-- ==== Sys2Proof/Machine/WindowCommands.lean ====
section
/-! DEFINITION. Writes of the command window: the post cell, the attention cell and the block and buffer area (R177 to R179, R185). -/

namespace Sys2Proof.Machine

/-- A post's offset is valid: a multiple of 64 in 0x100..0xFC0 (R178). -/
def postValid (off : Nat) : Bool := off % 64 == 0 && decide (0x100 ≤ off ∧ off ≤ 0xFC0)

/-- A copied block queued by its class, or completed at once (R179). -/
def enqueue (b : Block) (s : State) : State :=
  match cmdOfCode b.code with
  | none => respond b .commandUnknown s
  | some c =>
    if c.isPlan then
      if s.cwc.plan.length < Config.planPlaces then { s with cwc := { s.cwc with plan := s.cwc.plan ++ [b] } }
      else respond b .queueFull s
    else
      if s.cwc.urgent.length < Config.urgentPlaces then { s with cwc := { s.cwc with urgent := s.cwc.urgent ++ [b] } }
      else respond b .queueFull s

/-- The block at an offset as it is copied at a post (R178). -/
def copyBlock (off : Nat) (s : State) : Block := { offset := off, bytes := readBytes s off 64 }

/-- A completed post: the value is shown by the post cell; a valid one copies the block, sets its done flag to 0xFF and queues the
copy, an invalid one is counted (R178). -/
def takePost (value : BitVec 16) (s : State) : State :=
  let off := value.toNat
  let s := { s with cwc := { s.cwc with postCell := value } }
  if postValid off then enqueue (copyBlock off s) (writeArea (off + 2) 0xFF s)
  else { s with cwc := { s.cwc with badPosts := satAdd 65535 s.cwc.badPosts 1 } }

/-- The first byte of the post cell held (R178). -/
def holdPostByte (v : Byte) (s : State) : State := { s with cwc := { s.cwc with postHeld := v } }

/-- The second byte of the post cell written (R178). -/
def postSecondByte (v : Byte) (s : State) : State := takePost (s.cwc.postHeld ++ v) s

/-- The first byte of the attention cell held (R185). -/
def holdAttentionByte (v : Byte) (s : State) : State := { s with cwc := { s.cwc with attentionHeld := v } }

/-- The second byte of the attention cell written: the count is lowered by the value, and not below 0 (R185). -/
def attentionSecondByte (v : Byte) (s : State) : State :=
  { s with cwc := { s.cwc with attention := s.cwc.attention - (s.cwc.attentionHeld ++ v).toNat } }

/-- POST_FIRST_BYTE (R178). -/
def execPostFirstByte (value : Byte) (s : State) : Host.Outcome State Fault Refusal := .next (holdPostByte value s)

/-- POST (R178, R179). -/
def execPost (value : Byte) (s : State) : Host.Outcome State Fault Refusal := .next (postSecondByte value s)

/-- ATTENTION_FIRST_BYTE (R185). -/
def execAttentionFirstByte (value : Byte) (s : State) : Host.Outcome State Fault Refusal := .next (holdAttentionByte value s)

/-- ATTENTION_ACKNOWLEDGE (R185). -/
def execAttentionAcknowledge (value : Byte) (s : State) : Host.Outcome State Fault Refusal :=
  .next (attentionSecondByte value s)

/-- WINDOW_WRITE (R177): stored in the block and buffer area, ignored in the status and unused areas. A write named at a byte of
the post or the attention cell acts as that cell's own command (log 25). There is no byte outside the window. -/
def execWindowWrite (offset : Nat) (value : Byte) (s : State) : Host.Outcome State Fault Refusal :=
  if Config.windowSize ≤ offset then .fault .windowOffset
  else if offset = 0x40 then .next (holdPostByte value s)
  else if offset = 0x41 then .next (postSecondByte value s)
  else if offset = 0x42 then .next (holdAttentionByte value s)
  else if offset = 0x43 then .next (attentionSecondByte value s)
  else .next (writeArea offset value s)

end Sys2Proof.Machine
end

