-- ==== Sys2Proof/WellFormed.lean ====
section
/-! DEFINITION. Which commands can reach the card at all: the operand ranges that the rules give. -/

namespace Sys2Proof

/-- The operand ranges. A carried frame's payload lies in the ranges of R118 (one outside them draws an objection, R120);
a RESULT lists at most 16 entries (R13); a control-bus write lies in the window (R177). -/
def Instr.wellFormed : Instr → Bool
  | .windowWrite offset _ => decide (offset < 0x1000)
  | .result entries => decide (entries.length ≤ 16)
  | .release _ units => decide (1 ≤ units.toNat ∧ units.toNat ≤ 1023)
  | .leave _ group => decide (group.toNat ≤ 3)
  | .state _ held budget => decide (held.toNat ≤ 1023 ∧ budget.toNat ≤ 1023)
  | .roll _ budget => decide (budget.toNat ≤ 1023)
  | .mark _ group m => decide (group.toNat ≤ 3 ∧ m.toNat ≤ 128)
  | .wait _ need => decide (1 ≤ need.toNat ∧ need.toNat ≤ 1023)
  | .claim _ units step => decide (1 ≤ units.toNat ∧ units.toNat ≤ 1023 ∧ step.toNat ≤ 127)
  | .powerOnReset _ _ | .backplaneReset _ _ | .postFirstByte _ | .post _ | .attentionFirstByte _
  | .attentionAcknowledge _ | .setProfile | .defineStep | .deleteSteps | .run | .setStopOption | .siteRestore
  | .clearResults | .readStatus | .readSite | .readFailLog | .rewindLog | .readBadBlocks | .readResult | .readPeers
  | .snapshot | .readSnapshot | .pause | .resume | .abort | .raiseAlert | .clearAlert | .cardReset _ | .contact _
  | .accept | .ready _ _ | .alarmSiteOvercurrent _ | .alarmHeadFault | .replyDeadline | .highLimitExpiry _
  | .dwellExpiry | .syncTimeout | .supplyWaitExpiry | .resumeGuardExpiry | .rollWindowExpiry | .frameStart
  | .arbitrationLost | .frameVoid | .withdraw _ | .alertRise | .alertFall | .railFail | .railFailRelease => true

end Sys2Proof
end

┄┄┄┄┄┄┄┄┄┄┄┄┄┄┄┄┄┄┄┄

- [WORK INSTRUCTION] The reply should restate the records above in full, character for character.

- [TASK OUTPUT]
-- ==== Sys2Proof/Machine/WindowCommands.lean ====
section
/-! DEFINITION. Writes of the command window: the post cell, the attention cell and the block and buffer area (R177 to R179, R185). -/

namespace Sys2Proof.Machine

/-- A post's offset is valid: a multiple of 64 in 0x100..0xFC0 (R178). -/
def postValid (off : Nat) : Bool := off % 64 == 0 && decide (0x100 ≤ off ∧ off ≤ 0xFC0)

/-- A copied block queued by its class, or completed at once (R179). -/
def enqueue (b : Block) (s : State) : State :=
  match cmdOfCode b.code with
  | none => respond b .commandUnknown s
  | some c =>
    if c.isPlan then
      if s.cwc.plan.length < Config.planPlaces then { s with cwc := { s.cwc with plan := s.cwc.plan ++ [b] } }
      else respond b .queueFull s
    else
      if s.cwc.urgent.length < Config.urgentPlaces then { s with cwc := { s.cwc with urgent := s.cwc.urgent ++ [b] } }
      else respond b .queueFull s

/-- The block at an offset as it is copied at a post (R178). -/
def copyBlock (off : Nat) (s : State) : Block := { offset := off, bytes := readBytes s off 64 }

/-- A completed post: the value is shown by the post cell; a valid one copies the block, sets its done flag to 0xFF and queues the
copy, an invalid one is counted (R178). -/
def takePost (value : BitVec 16) (s : State) : State :=
  let off := value.toNat
  let s := { s with cwc := { s.cwc with postCell := value } }
  if postValid off then enqueue (copyBlock off s) (writeArea (off + 2) 0xFF s)
  else { s with cwc := { s.cwc with badPosts := satAdd 65535 s.cwc.badPosts 1 } }

/-- The first byte of the post cell held (R178). -/
def holdPostByte (v : Byte) (s : State) : State := { s with cwc := { s.cwc with postHeld := v } }

/-- The second byte of the post cell written (R178). -/
def postSecondByte (v : Byte) (s : State) : State := takePost (s.cwc.postHeld ++ v) s

/-- The first byte of the attention cell held (R185). -/
def holdAttentionByte (v : Byte) (s : State) : State := { s with cwc := { s.cwc with attentionHeld := v } }

/-- The second byte of the attention cell written: the count is lowered by the value, and not below 0 (R185). -/
def attentionSecondByte (v : Byte) (s : State) : State :=
  { s with cwc := { s.cwc with attention := s.cwc.attention - (s.cwc.attentionHeld ++ v).toNat } }

/-- POST_FIRST_BYTE (R178). -/
def execPostFirstByte (value : Byte) (s : State) : Host.Outcome State Fault Refusal := .next (holdPostByte value s)

/-- POST (R178, R179). -/
def execPost (value : Byte) (s : State) : Host.Outcome State Fault Refusal := .next (postSecondByte value s)

/-- ATTENTION_FIRST_BYTE (R185). -/
def execAttentionFirstByte (value : Byte) (s : State) : Host.Outcome State Fault Refusal := .next (holdAttentionByte value s)

/-- ATTENTION_ACKNOWLEDGE (R185). -/
def execAttentionAcknowledge (value : Byte) (s : State) : Host.Outcome State Fault Refusal :=
  .next (attentionSecondByte value s)

/-- WINDOW_WRITE (R177): stored in the block and buffer area, ignored in the status and unused areas. A write named at a byte of
the post or the attention cell acts as that cell's own command (log 25). There is no byte outside the window. -/
def execWindowWrite (offset : Nat) (value : Byte) (s : State) : Host.Outcome State Fault Refusal :=
  if Config.windowSize ≤ offset then .fault .windowOffset
  else if offset = 0x40 then .next (holdPostByte value s)
  else if offset = 0x41 then .next (postSecondByte value s)
  else if offset = 0x42 then .next (holdAttentionByte value s)
  else if offset = 0x43 then .next (attentionSecondByte value s)
  else .next (writeArea offset value s)

end Sys2Proof.Machine
end

-- ==== Sys2Proof/WellFormed.lean ====
section
/-! DEFINITION. Which commands can reach the card at all: the operand ranges that the rules give. -/

namespace Sys2Proof

/-- The operand ranges. A carried frame's payload lies in the ranges of R118 (one outside them draws an objection, R120);
a RESULT lists at most 16 entries (R13); a control-bus write lies in the window (R177). -/
def Instr.wellFormed : Instr → Bool
  | .windowWrite offset _ => decide (offset < 0x1000)
  | .result entries => decide (entries.length ≤ 16)
  | .release _ units => decide (1 ≤ units.toNat ∧ units.toNat ≤ 1023)
  | .leave _ group => decide (group.toNat ≤ 3)
  | .state _ held budget => decide (held.toNat ≤ 1023 ∧ budget.toNat ≤ 1023)
  | .roll _ budget => decide (budget.toNat ≤ 1023)
  | .mark _ group m => decide (group.toNat ≤ 3 ∧ m.toNat ≤ 128)
  | .wait _ need => decide (1 ≤ need.toNat ∧ need.toNat ≤ 1023)
  | .claim _ units step => decide (1 ≤ units.toNat ∧ units.toNat ≤ 1023 ∧ step.toNat ≤ 127)
  | .powerOnReset _ _ | .backplaneReset _ _ | .postFirstByte _ | .post _ | .attentionFirstByte _
  | .attentionAcknowledge _ | .setProfile | .defineStep | .deleteSteps | .run | .setStopOption | .siteRestore
  | .clearResults | .readStatus | .readSite | .readFailLog | .rewindLog | .readBadBlocks | .readResult | .readPeers
  | .snapshot | .readSnapshot | .pause | .resume | .abort | .raiseAlert | .clearAlert | .cardReset _ | .contact _
  | .accept | .ready _ _ | .alarmSiteOvercurrent _ | .alarmHeadFault | .replyDeadline | .highLimitExpiry _
  | .dwellExpiry | .syncTimeout | .supplyWaitExpiry | .resumeGuardExpiry | .rollWindowExpiry | .frameStart
  | .arbitrationLost | .frameVoid | .withdraw _ | .alertRise | .alertFall | .railFail | .railFailRelease => true

end Sys2Proof
end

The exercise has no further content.